Movie Review : Kickboxer - Vengeance (2016)
The original Kickboxer movie became a cult classic because of two important factors that have nothing to do with its narrative or cinematographic quality: the importation of Muay Thai kickboxing to America and the transcendent presence of international superstar of male movies and on-screen martial arts expert Jean-Claude Van Damme. The idea of a 2016 Kickboxer reboot without a marketable lead seems silly and pointless and this is exactly what the experience of watching Kickboxer: Vengeance feels like. It's a poorly-written hollow shell of a movie that tries to squeeze a quick buck out of nostalgia and the martial arts credibility of its support cast. Not a pleasant (or coherent viewing) unless you're hellbent on getting really high.
Kickboxer: Vengeance has more or less the same plot than the original Kickboxer. Screenwriters Dimitri Logothetis and Jim McGrath added subplots and modified certain elements for extra jackedness which throw the film WAY over the top. Seriously, this movie is so jacked, it even makes you cry jacked tears when it gets emotional. So, Kurt Sloane (Alain Moussi) travels to Thailand to help his brother Eric (played by adorable sleazebag Darren Shahlavi) fight a mysterious champion named Tong Po (Dave Bautista) in an illegal, no holds barred death match. In THIS superjacked version of Kickboxer, Eric is actually KILLED in the match and Kurt vows to avenge him because he apparently has no purpose left to his life. It gets really weird right about there.
I cannot make a reasonable argument as to why anyone would've picked the screenplay from Kickboxer: Vengeance and thought it was a good idea to produce it. No way anyone right in their mind though this turnip would make any money. It's so poorly written, I don't think people who haven't watched the original will understand anything. It's not clear what martial arts the protagonists are practicing. They say Muay Thai, but they train with swords and fight on cardboard boxes. The police are involved because of Eric's murder, but it's never clear what they want or what the investigation is about. They run over every say, threaten people with guns, handcuff them and take them away, but that's it. I believe my favorite bizarre quirk of Kickboxer: Vengeance is that there is no Thai people in Tong Po's temple. It's full of black guys playing jacked Thais because apparently THAIS APPARENTLY AREN'T FUCKING JACKED ENOUGH.

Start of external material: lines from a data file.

/-! ## The round trip -/

/-- `modpow` twice is the power by the product of the exponents (R125). -/
theorem modpow_modpow (b e d : Nat) {m : Nat} (h : 0 < m) : modpow (modpow b e m) d m = b ^ (e * d) % m := by
  rw [modpow_eq_pow_mod _ d h, modpow_eq_pow_mod b e h, ← Nat.pow_mod, ← pow_mul]

/-- Fermat for every base: modulo a prime `p` an exponent that is 1 modulo `p - 1` gives the base back. -/
theorem pow_modEq_self_of_prime {p n : Nat} (hp : p.Prime) (hpos : 1 ≤ n) (hn : n ≡ 1 [MOD p - 1]) (b : Nat) :
    b ^ n ≡ b [MOD p] := by
  obtain ⟨k, hk⟩ := (Nat.modEq_iff_dvd' hpos).mp hn.symm
  obtain rfl : n = (p - 1) * k + 1 := by omega
  by_cases hb : p ∣ b
  · have hzero : b ≡ 0 [MOD p] := Nat.modEq_zero_iff_dvd.mpr hb
    exact (Nat.modEq_zero_iff_dvd.mpr (dvd_pow hb (Nat.succ_ne_zero _))).trans hzero.symm
  · have hfermat : b ^ (p - 1) ≡ 1 [MOD p] :=
      Nat.ModEq.pow_card_sub_one_eq_one hp ((hp.coprime_iff_not_dvd.mpr hb).symm)
    calc b ^ ((p - 1) * k + 1) = (b ^ (p - 1)) ^ k * b := by rw [pow_succ, pow_mul]
      _ ≡ 1 ^ k * b [MOD p] := (hfermat.pow k).mul_right b
      _ = b := by rw [one_pow, one_mul]

/-- Settles O54: the power by `e * d` is the block modulo each of the two primes, so modulo their product. -/
theorem transformRoundTrip : Obligations.TransformRoundTrip := by
  intro p q e d b hp hq hpq hed hb
  have hpos : 1 ≤ e * d := Nat.one_le_iff_ne_zero.mpr fun h0 => by simp [h0] at hed
  have hinv : e * d ≡ 1 [MOD (p - 1) * (q - 1)] :=
    (Nat.mod_modEq (e * d) _).symm.trans (congrArg (· % _) hed)
  have hmodp : b ^ (e * d) ≡ b [MOD p] := pow_modEq_self_of_prime hp hpos hinv.of_mul_right b
  have hmodq : b ^ (e * d) ≡ b [MOD q] := pow_modEq_self_of_prime hq hpos hinv.of_mul_left b
  have hmod : b ^ (e * d) ≡ b [MOD p * q] :=
    (Nat.modEq_and_modEq_iff_modEq_mul ((Nat.coprime_primes hp hq).mpr hpq)).mp ⟨hmodp, hmodq⟩
  rw [modpow_modpow b e d (Nat.zero_lt_of_lt hb)]
  exact Nat.mod_eq_of_modEq hmod hb

end Sys2Proof.Machine
end

section
/-! SUPPORT and settled statements. `MODMUL`, `MODRED` and `CMP`: their completions (R135 to R138). -/

namespace Sys2Proof.Machine

/-- What a command of the division unit does, the value to reduce being `v` of the context (R135, R136). -/
theorem exec_reduced {s : State} {c : Ctx} {i : Instr} {rd : Nat} {v : Ctx → Nat}
    (hi : registerCommand i = some (rd, fun c => if c.vm = 0 then .error .invalidArgument else .ok (v c % c.vm)))
    (hc : s.ctx = some c) (h : rd < 8) :
    (c.vm = 0 → exec i s = .next { s with code := 1#4, busy := false, done := true, ctx := none }) ∧
    (c.vm ≠ 0 → exec i s =
      .next { s with x := s.x.set rd (v c % c.vm) h, busy := false, done := true, ctx := none }) := by
  refine ⟨fun hm => (exec_register_of_outcome hi hc (if_pos hm)).trans rfl, fun hm => ?_⟩
  rw [exec_register_of_outcome hi hc (if_neg hm), complete_ok h]

/-- Settles O12: the value reduced is the exact product. -/
theorem modmulWritesTheReducedProduct : Obligations.ModmulWritesTheReducedProduct :=
  fun _ _ _ _ _ _ h hc _ => exec_reduced (v := fun c => c.va * c.vb) rfl hc h

/-- Settles O13: the value reduced is the operand. -/
theorem modredWritesTheRemainder : Obligations.ModredWritesTheRemainder :=
  fun _ _ _ _ _ h hc _ => exec_reduced (v := Ctx.va) rfl hc h

/-- With a command in flight `CMP` completes with its comparison (R137). -/
theorem exec_cmp_of_command {s : State} {c : Ctx} (hc : s.ctx = some c) (ra rb : Nat) :
    exec (.cmp ra rb) s = .next (commitOk (·.setCompare c.va c.vb) s) :=
  onCommand_some hc _

/-- Settles O14: the one write of the completion is the comparison's. -/
theorem cmpWritesEqAndLt : Obligations.CmpWritesEqAndLt :=
  fun _ _ ra rb hc _ => exec_cmp_of_command hc ra rb

end Sys2Proof.Machine
end

section
/-! SUPPORT and settled statements. A command issued and then given one engine step computes its contract on the values
the registers held before the issue, whatever registers it names (R31, R140). -/

namespace Sys2Proof.Machine

open Laws.EncodedFields (fields)

/-! ## From the write of `CMD` to the command's step -/

/-- `s` once the host's write of the command `i` to `CMD` has been accepted and answered, the agenda gone on to `rest`
(R31). -/
def State.accepted (i : Instr) (rest : List Event) (s : State) : State :=
  { s.issue (encode i) with agenda := rest, answers := .ok :: s.answers }

theorem step_accepts {s : State} {i : Instr} {rest : List Event} (hb : s.busy = false)
    (h : s.agenda = .host (.write 0x0010 4 (encode i)) :: rest) : step s = .next (s.accepted i rest) := by
  rw [step_of_write h (target_cmd _), writeTarget_cmd_idle (s := { s with agenda := rest }) hb]
  rfl

/-- The engine's step after the write is the command's own. -/
theorem step_accepted {i : Instr} (hi : i.WellFormed) (s : State) (rest : List Event) :
    step (s.accepted i (.engine :: rest)) = exec i (s.accepted i rest) := by
  rw [step_of_engineTurn (rest := rest) (.inr rfl)]
  exact engineStep_of_command (c := s.latch (encode i)) rfl (decode_encode hi)

/-- The operands latched for a command are the values of the registers it names (R31). -/
theorem latch_encode {i : Instr} {op rd ra rb rm imm : Nat} (hi : i.WellFormed)
    (hf : fields i = (op, rd, ra, rb, rm, imm)) (s : State) :
    (s.latch (encode i)).va = s.readX ra ∧ (s.latch (encode i)).vb = s.readX rb ∧
      (s.latch (encode i)).vm = s.readX rm := by
  obtain ⟨hfields, -⟩ := encodedFields i hi
  rw [hf] at hfields
  simp only [Prod.mk.injEq] at hfields
  obtain ⟨-, -, hra, hrb, hrm, -⟩ := hfields
  simp only [State.latch, hra, hrb, hrm, and_self]

/-! ## The commands that write a register -/

/-- What a register command's outcome shows in the state `u` after it, `s` being the state before: the error's code and
no register written, or no error and the value in the destination (R32, R153). -/
def ShowsOutcome (s u : State) (rd : Nat) : Except ErrKind Nat → Prop
  | .error k => u.code = k.code ∧ u.x = s.x
  | .ok v => u.code = 0#4 ∧ u.readX rd = v

theorem complete_showsOutcome {s : State} {rd : Nat} (hcode : s.code = 0#4) (h : rd < 8) (o : Except ErrKind Nat) :
    ShowsOutcome s (complete rd o s) rd o := by
  cases o with
  | error k => exact ⟨rfl, rfl⟩
  | ok v => exact ⟨hcode, readX_setX_self h v s⟩

theorem complete_ends (rd : Nat) (o : Except ErrKind Nat) (s : State) :
    (complete rd o s).busy = false ∧ (complete rd o s).done = true := by
  cases o <;> exact ⟨rfl, rfl⟩

/-- A register command, issued and given one engine step, has ended with the outcome that the latched values determine
and has written no other register; `P` is what a contract says of that outcome. -/
theorem issue_then_complete_register {s : State} {i : Instr} {rest : List Event} {rd : Nat}
    {r : Ctx → Except ErrKind Nat} {P : State → Prop} (hi : i.WellFormed) (hb : s.busy = false)
    (h : s.agenda = .host (.write 0x0010 4 (encode i)) :: .engine :: rest) (hr : registerCommand i = some (rd, r))
    (hrd : rd < 8) (hP : ∀ u, ShowsOutcome s u rd (r (s.latch (encode i))) → P u) :
    ∃ t u, step s = .next t ∧ step t = .next u ∧
      u.busy = false ∧ u.done = true ∧ (∀ j, j ≠ rd → u.readX j = s.readX j) ∧ P u := by
  obtain ⟨hbusy, hdone⟩ := complete_ends rd (r (s.latch (encode i))) (s.accepted i rest)
  refine ⟨_, complete rd (r (s.latch (encode i))) (s.accepted i rest), step_accepts hb h, ?_, hbusy, hdone,
    (complete_writes_destination rfl).1, hP _ (complete_showsOutcome (s := s.accepted i rest) rfl hrd _)⟩
  rw [step_accepted hi]
  exact exec_register_of_outcome hr rfl rfl

/-! ## `MRTEST` -/

/-- Issue begins the rounds of an `MRTEST` exactly when it has rounds to run on an odd operand of at least 5 (R31). -/
theorem latch_mr_of_mrtest {ra imm : Nat} (hi : (Instr.mrtest ra imm).WellFormed) (s : State) :
    (s.latch (encode (.mrtest ra imm))).mr =
      if imm ≠ 0 ∧ s.readX ra % 2 = 1 ∧ 5 ≤ s.readX ra then some { i := 0, buf := [] } else none := by
  rw [latch_mr]
  refine if_congr ((needsWitness_readX_iff s _).trans ?_) rfl rfl
  rw [decode_encode hi]
  constructor
  · rintro ⟨_, _, hd, hn⟩
    cases hd
    exact hn
  · exact fun hn => ⟨ra, imm, rfl, hn⟩

/-- The checks of R91 decide an operand that is below 5 or even: the primes among them are 2 and 3. -/
theorem mrtestComplete_of_small_or_even {rounds : Nat} {c : Ctx} (h0 : rounds ≠ 0) (h : c.va < 5 ∨ c.va % 2 = 0)
    (s : State) :
    mrtestComplete rounds c s = commitOk (·.setPrime (decide (c.va = 2 ∨ c.va = 3))) s := by
  unfold mrtestComplete
  rw [if_neg h0]
  split_ifs with hlt htwo heven hthree
  · rw [decide_eq_false (by omega)]
  · rw [decide_eq_true (by omega)]
  · rw [decide_eq_false (by omega)]
  · rw [decide_eq_true (by omega)]
  · omega

/-- Waiting for a word and taking one raise no error (R96). -/
theorem drawWord_mrWord_code (rounds : Nat) (c : Ctx) (p : MrProgress) (s : State) :
    (drawWord s (mrWord rounds c p)).code = s.code := by
  obtain ⟨-, hs⟩ | ⟨w, src, -, hs⟩ := drawWord_cases s (mrWord rounds c p)
  · rw [hs]
  rw [hs]
  obtain ⟨q, hw⟩ | ⟨b, hw⟩ := mrWord_goes_on_or_commits rounds c p w { s with rnd := src }
  · rw [hw]
  · rw [hw]
    rfl

/-- The contract of an `MRTEST` on its first engine step, the rounds begun only where there are rounds to run on an odd
operand of at least 5 (R91, R96). -/
theorem exec_mrtest_contract {s : State} {c : Ctx} {imm : Nat} (hc : s.ctx = some c)
    (hmr : c.mr = if imm ≠ 0 ∧ c.va % 2 = 1 ∧ 5 ≤ c.va then some { i := 0, buf := [] } else none) (ra : Nat) :
    ∃ u, exec (.mrtest ra imm) s = .next u ∧
      (if imm = 0 then u.busy = false ∧ u.done = true ∧ u.code = 1#4 ∧ u.prime = s.prime
       else if c.va < 5 ∨ c.va % 2 = 0 then
         u.busy = false ∧ u.done = true ∧ u.code = s.code ∧ u.prime = decide (c.va = 2 ∨ c.va = 3)
       else s.rndwait = true ∧ u.code = s.code) := by
  split_ifs with h0 hn
  · rw [if_neg (by omega)] at hmr
    rw [exec_mrtest_of_no_progress hc hmr, mrtestComplete, if_pos h0]
    exact ⟨_, rfl, rfl, rfl, rfl, rfl⟩
  · rw [if_neg (by omega)] at hmr
    rw [exec_mrtest_of_no_progress hc hmr, mrtestComplete_of_small_or_even h0 hn]
    exact ⟨_, rfl, rfl, rfl, rfl, rfl⟩
  · rw [if_pos (by omega)] at hmr
    exact ⟨_, exec_mrtest_of_progress hc hmr ra imm, (rndwait_iff s).mpr ⟨c, _, hc, hmr⟩,
      drawWord_mrWord_code imm c _ s⟩

/-! ## Every command -/

/-- Settles O19: the two steps are issue, which latches the named registers' values, and the command's own step, which
reads no register. -/
theorem issueThenCompleteComputesTheContract : Obligations.IssueThenCompleteComputesTheContract := by
  intro s i rest hi hb h
  cases i with
  | gcd rd ra rb =>
    obtain ⟨hva, hvb, -⟩ := latch_encode hi rfl s
    refine issue_then_complete_register hi hb h rfl hi.1 fun u hu => ?_
    simp only [hva, hvb, gcdRef_eq_gcd] at hu
    split_ifs at hu ⊢ <;> exact hu
  | modinv rd ra rm =>
    obtain ⟨hva, -, hvm⟩ := latch_encode hi rfl s
    refine issue_then_complete_register hi hb h rfl hi.1 fun u hu => ?_
    obtain ⟨hegcd, -⟩ := egcd_spec (s.readX ra) (s.readX rm)
    simp only [hva, hvm, hegcd] at hu
    split_ifs at hu ⊢ with hm hg
    · exact hu
    · exact hu
    · obtain ⟨hcode, hx⟩ := hu
      rw [hx]
      exact ⟨hcode, intMod_lt _ hm, mul_intMod_egcd hm (not_not.mp hg)⟩
  | modexp rd ra rb rm =>
    obtain ⟨hva, hvb, hvm⟩ := latch_encode hi rfl s
    refine issue_then_complete_register hi hb h rfl hi.1 fun u hu => ?_
    simp only [hva, hvb, hvm] at hu
    split_ifs at hu ⊢ with hle
    · exact hu
    · exact modpow_eq_pow_mod _ _ (Nat.zero_lt_of_lt (not_le.mp hle)) ▸ hu
  | modmul rd ra rb rm =>
    obtain ⟨hva, hvb, hvm⟩ := latch_encode hi rfl s
    refine issue_then_complete_register hi hb h rfl hi.1 fun u hu => ?_
    simp only [hva, hvb, hvm] at hu
    split_ifs at hu ⊢ <;> exact hu
  | modred rd ra rm =>
    obtain ⟨hva, -, hvm⟩ := latch_encode hi rfl s
    refine issue_then_complete_register hi hb h rfl hi.1 fun u hu => ?_
    simp only [hva, hvm] at hu
    split_ifs at hu ⊢ <;> exact hu
  | cmp ra rb =>
    obtain ⟨hva, hvb, -⟩ := latch_encode hi rfl s
    have hu := exec_cmp_of_command (s := s.accepted (.cmp ra rb) rest) rfl ra rb
    rw [hva, hvb] at hu
    exact ⟨_, _, step_accepts hb h, (step_accepted hi s rest).trans hu, rfl, rfl, rfl, rfl, rfl, rfl⟩
  | mrtest ra imm =>
    obtain ⟨hva, -, -⟩ := latch_encode hi rfl s
    obtain ⟨u, hu, hcontract⟩ := exec_mrtest_contract (s := s.accepted (.mrtest ra imm) rest) rfl
      (hva ▸ latch_mr_of_mrtest hi s) ra
    rw [hva] at hcontract
    have hx : u.x = (s.accepted (.mrtest ra imm) rest).x := exec_x_of_flag_command rfl hu
    exact ⟨_, u, step_accepts hb h, (step_accepted hi s rest).trans hu, hx, hcontract⟩

end Sys2Proof.Machine
end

There isn't much to Kickboxer: Vengeance outside of the raving nonsense, to be honest. That movie is as paper-thin as it gets. Each segments are ridiculously long and blown-out of proportion in order to reach the 90 minutes landmark of respectability. There's a 20-something minute training montage leading to the final confrontation, which is great until the point the director has Alain Moussi and freakin' Georges St-Pierre spar with swords because they don't know what to make them do. It's a complete mess, but it's kind of adorable in the same way Tommy Wiseau's The Room is. Jean-Claude Van Damme is nothing but a distraction from how inept this movie is. He prances around like an Exotic dancer, flashes a couple of his trademark sidekick, but otherwise doesn't do a whole lot pull the movie from the oblivion it seems destined to.
I don't have a good explanation for Kickboxer: Vengeance. Someone wealthy owed one of their creative friends a favor and that favor became a poorly-written, poorly-constructed tribute to a seminal movie of the cocaine era. It's a really cool idea to have the likes of Georges St-Pierre, Dave Bautista and Gina Carano in the same movie, but this is not a martial arts demo and none of them have the charisma to make it more than flashy kicks and high-flying tumbles in the street. Everybody involved with Kickboxer: Vengeance is an expert at something, but nobody does what they're good at. The end product looks like the vanity project of a petulant child who tried to revive a badass movie from his youth and giving up about halfway through because it's very hard and the result is unbearably bad. Either get some mean pot brownies before watching it or don't watch it at all. Better yet, rewatch the original Kickboxer. It's much better than this.